What you will do: Here are the records. Write out exactly the lines between the one holding "theorem raise_activeSource (c" and the one holding "c s).rateValid = s.rateValid := rfl", inclusive.

Data extract:
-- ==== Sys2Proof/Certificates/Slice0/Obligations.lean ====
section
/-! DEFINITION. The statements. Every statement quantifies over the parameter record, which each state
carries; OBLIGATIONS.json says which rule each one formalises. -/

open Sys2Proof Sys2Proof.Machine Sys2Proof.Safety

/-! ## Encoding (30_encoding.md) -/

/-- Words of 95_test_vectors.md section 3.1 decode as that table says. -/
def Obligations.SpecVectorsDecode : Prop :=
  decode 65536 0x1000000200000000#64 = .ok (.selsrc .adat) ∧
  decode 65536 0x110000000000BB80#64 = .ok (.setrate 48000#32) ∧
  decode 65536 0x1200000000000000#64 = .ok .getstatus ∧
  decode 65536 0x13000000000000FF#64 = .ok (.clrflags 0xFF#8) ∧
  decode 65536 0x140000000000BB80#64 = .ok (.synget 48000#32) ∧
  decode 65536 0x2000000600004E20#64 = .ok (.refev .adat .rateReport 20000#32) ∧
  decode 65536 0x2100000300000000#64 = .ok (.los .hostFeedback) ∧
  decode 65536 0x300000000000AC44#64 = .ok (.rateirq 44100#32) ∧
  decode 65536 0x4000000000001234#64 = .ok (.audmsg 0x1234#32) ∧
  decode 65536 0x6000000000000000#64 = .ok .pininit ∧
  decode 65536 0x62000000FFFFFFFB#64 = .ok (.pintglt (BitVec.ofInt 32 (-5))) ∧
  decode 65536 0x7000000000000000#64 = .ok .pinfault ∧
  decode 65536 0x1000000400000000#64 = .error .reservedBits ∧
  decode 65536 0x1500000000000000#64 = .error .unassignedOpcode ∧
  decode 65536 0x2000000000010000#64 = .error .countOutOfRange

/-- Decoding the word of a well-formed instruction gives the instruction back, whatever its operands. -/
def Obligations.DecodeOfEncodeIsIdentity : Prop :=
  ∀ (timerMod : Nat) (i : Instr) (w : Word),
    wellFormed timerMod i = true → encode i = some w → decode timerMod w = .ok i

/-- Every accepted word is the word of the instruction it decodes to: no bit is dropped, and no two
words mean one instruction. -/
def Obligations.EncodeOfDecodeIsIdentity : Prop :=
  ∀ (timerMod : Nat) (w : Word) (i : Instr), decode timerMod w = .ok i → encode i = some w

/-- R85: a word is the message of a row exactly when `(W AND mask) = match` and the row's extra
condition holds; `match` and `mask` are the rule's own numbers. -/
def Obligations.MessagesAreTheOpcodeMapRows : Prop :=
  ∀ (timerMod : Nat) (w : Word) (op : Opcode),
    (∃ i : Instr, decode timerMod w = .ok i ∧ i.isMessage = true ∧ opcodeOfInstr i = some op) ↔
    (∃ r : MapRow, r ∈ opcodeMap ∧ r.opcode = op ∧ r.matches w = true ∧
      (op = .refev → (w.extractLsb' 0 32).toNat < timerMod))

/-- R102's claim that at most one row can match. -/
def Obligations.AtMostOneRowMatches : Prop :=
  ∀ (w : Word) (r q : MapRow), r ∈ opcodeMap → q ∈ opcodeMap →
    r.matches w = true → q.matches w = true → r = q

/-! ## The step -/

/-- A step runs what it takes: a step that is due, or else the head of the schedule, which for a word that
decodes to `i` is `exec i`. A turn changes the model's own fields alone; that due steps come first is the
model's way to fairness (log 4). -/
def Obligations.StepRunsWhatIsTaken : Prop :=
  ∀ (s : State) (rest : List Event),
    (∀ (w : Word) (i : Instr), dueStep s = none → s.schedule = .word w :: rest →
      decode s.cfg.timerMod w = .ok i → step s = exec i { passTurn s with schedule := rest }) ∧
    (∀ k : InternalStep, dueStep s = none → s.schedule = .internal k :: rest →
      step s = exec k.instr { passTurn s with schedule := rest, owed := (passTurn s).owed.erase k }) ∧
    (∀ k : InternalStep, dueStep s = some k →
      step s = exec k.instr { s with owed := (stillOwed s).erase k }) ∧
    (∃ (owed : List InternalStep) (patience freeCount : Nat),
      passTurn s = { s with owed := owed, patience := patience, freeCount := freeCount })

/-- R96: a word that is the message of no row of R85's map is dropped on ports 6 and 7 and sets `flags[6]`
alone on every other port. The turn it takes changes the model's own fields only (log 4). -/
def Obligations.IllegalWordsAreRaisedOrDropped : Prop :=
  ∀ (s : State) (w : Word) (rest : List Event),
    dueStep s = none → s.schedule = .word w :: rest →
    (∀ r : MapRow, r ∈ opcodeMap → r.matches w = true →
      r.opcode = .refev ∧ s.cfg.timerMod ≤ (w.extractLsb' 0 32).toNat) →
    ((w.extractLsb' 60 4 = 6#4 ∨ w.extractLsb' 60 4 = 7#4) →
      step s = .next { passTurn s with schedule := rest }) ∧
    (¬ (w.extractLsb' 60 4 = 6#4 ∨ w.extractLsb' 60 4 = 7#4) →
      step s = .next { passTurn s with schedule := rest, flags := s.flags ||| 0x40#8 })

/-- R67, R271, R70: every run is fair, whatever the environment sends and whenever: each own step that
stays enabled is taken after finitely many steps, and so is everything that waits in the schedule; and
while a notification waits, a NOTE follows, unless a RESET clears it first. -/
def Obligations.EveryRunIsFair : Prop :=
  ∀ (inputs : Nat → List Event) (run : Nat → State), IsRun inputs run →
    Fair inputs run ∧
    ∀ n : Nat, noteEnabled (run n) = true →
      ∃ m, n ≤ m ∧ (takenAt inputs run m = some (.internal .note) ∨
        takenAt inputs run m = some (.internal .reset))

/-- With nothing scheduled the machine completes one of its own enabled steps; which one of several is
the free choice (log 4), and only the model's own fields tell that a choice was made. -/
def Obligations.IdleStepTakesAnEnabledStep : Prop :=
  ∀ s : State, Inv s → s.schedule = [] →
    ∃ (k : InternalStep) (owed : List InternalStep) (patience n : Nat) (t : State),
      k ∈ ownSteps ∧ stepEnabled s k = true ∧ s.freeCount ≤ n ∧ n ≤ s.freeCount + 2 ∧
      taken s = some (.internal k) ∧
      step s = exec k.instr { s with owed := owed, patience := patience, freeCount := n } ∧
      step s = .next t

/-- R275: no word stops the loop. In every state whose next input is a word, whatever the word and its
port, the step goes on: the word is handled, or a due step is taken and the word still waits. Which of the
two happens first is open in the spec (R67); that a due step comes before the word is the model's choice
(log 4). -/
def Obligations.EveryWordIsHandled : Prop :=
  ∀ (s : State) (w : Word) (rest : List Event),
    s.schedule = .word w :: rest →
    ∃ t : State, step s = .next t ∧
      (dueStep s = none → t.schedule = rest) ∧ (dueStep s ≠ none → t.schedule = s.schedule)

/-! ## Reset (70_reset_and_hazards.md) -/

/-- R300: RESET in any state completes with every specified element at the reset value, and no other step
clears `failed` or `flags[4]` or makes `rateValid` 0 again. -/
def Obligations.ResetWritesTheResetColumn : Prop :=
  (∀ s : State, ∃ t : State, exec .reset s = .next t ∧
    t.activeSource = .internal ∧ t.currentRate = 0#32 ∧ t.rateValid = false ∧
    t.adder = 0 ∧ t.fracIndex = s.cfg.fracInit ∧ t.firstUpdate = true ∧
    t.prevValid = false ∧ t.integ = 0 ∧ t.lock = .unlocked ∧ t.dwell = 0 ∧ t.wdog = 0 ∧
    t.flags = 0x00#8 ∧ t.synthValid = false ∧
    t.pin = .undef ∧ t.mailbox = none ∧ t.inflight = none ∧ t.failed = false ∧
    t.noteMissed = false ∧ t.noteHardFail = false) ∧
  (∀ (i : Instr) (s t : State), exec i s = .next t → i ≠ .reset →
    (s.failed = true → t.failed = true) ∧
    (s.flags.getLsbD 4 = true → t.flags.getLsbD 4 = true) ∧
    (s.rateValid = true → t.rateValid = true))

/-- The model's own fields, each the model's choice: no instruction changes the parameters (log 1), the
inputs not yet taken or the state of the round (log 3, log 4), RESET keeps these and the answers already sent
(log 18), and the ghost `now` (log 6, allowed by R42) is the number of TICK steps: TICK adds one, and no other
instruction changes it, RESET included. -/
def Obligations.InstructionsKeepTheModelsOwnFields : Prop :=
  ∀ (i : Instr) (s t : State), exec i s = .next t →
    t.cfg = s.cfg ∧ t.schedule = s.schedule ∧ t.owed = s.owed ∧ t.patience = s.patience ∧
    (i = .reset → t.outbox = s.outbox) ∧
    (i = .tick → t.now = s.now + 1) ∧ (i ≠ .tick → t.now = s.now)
--
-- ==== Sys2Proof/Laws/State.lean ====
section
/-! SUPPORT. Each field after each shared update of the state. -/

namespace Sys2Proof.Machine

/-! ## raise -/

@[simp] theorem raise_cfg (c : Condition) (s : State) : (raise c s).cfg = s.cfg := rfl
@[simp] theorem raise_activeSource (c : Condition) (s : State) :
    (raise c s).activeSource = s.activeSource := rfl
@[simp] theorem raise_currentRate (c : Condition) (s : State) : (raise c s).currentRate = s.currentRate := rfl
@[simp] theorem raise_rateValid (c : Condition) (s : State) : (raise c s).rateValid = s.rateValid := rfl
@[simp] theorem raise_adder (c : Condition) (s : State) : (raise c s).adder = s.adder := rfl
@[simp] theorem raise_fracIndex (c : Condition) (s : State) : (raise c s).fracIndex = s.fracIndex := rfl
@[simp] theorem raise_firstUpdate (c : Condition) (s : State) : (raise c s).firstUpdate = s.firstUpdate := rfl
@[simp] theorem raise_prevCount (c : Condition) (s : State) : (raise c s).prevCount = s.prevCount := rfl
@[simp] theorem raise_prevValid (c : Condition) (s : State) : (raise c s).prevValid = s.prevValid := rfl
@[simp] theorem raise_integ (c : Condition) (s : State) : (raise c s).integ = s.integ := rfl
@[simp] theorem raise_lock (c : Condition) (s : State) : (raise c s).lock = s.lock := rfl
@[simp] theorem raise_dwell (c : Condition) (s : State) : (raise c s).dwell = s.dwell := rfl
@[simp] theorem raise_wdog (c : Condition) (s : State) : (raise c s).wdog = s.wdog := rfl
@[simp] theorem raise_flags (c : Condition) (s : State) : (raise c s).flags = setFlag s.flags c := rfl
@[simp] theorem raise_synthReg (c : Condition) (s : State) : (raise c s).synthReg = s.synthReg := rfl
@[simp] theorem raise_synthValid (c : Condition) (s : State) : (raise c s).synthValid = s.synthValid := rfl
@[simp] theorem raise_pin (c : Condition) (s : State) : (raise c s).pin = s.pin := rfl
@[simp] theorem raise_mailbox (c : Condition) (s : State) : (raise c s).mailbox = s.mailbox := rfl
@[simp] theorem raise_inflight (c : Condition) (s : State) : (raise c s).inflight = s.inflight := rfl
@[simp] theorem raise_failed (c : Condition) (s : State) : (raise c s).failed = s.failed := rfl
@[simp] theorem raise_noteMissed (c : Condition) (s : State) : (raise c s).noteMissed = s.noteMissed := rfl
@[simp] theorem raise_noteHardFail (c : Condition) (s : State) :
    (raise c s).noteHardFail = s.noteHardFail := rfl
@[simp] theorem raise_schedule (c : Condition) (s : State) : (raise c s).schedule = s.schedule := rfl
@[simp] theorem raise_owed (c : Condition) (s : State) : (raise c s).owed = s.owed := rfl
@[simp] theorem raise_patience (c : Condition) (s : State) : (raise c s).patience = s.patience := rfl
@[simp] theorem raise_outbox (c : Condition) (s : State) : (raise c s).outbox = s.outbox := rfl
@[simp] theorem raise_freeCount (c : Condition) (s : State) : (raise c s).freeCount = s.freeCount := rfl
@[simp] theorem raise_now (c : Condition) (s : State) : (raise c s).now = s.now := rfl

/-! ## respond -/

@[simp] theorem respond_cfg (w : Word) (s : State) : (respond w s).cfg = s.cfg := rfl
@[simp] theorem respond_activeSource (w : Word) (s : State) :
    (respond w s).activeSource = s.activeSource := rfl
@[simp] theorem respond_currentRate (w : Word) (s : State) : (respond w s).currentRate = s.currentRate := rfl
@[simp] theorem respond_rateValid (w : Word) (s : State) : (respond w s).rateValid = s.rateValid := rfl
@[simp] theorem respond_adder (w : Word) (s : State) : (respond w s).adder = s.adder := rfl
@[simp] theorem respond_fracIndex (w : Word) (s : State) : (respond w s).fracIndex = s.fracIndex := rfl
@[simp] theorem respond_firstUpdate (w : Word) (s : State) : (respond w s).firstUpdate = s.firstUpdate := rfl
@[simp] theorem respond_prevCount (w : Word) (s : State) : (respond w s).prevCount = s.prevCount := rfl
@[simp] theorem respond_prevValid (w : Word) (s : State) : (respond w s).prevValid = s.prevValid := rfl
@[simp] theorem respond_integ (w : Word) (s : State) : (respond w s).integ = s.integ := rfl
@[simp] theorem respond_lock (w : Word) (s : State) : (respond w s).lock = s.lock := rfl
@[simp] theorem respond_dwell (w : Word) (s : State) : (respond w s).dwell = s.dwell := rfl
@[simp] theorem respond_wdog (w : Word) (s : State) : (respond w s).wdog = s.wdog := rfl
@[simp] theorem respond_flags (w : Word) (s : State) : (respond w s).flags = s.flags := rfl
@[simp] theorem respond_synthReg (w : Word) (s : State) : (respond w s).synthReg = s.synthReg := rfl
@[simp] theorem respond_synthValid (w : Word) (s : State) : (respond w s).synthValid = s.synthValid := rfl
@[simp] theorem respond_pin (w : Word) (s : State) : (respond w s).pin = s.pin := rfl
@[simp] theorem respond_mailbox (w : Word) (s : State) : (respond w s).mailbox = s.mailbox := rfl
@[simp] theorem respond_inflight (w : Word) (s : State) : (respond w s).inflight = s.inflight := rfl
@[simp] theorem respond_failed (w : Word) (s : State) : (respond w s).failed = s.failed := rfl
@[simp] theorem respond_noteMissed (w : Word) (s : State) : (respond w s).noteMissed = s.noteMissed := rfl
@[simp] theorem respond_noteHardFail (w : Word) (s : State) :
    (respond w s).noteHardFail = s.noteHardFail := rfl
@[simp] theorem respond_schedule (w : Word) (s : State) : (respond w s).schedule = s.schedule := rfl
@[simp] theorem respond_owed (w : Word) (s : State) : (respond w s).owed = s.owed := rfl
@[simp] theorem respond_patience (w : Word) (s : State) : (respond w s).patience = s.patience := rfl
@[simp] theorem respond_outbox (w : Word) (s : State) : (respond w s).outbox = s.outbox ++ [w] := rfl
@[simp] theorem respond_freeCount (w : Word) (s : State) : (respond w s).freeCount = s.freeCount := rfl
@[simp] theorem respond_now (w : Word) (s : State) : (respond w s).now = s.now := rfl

Final answer:
@[simp] theorem raise_activeSource (c : Condition) (s : State) :
    (raise c s).activeSource = s.activeSource := rfl
@[simp] theorem raise_currentRate (c : Condition) (s : State) : (raise c s).currentRate = s.currentRate := rfl
@[simp] theorem raise_rateValid (c : Condition) (s : State) : (raise c s).rateValid = s.rateValid := rfl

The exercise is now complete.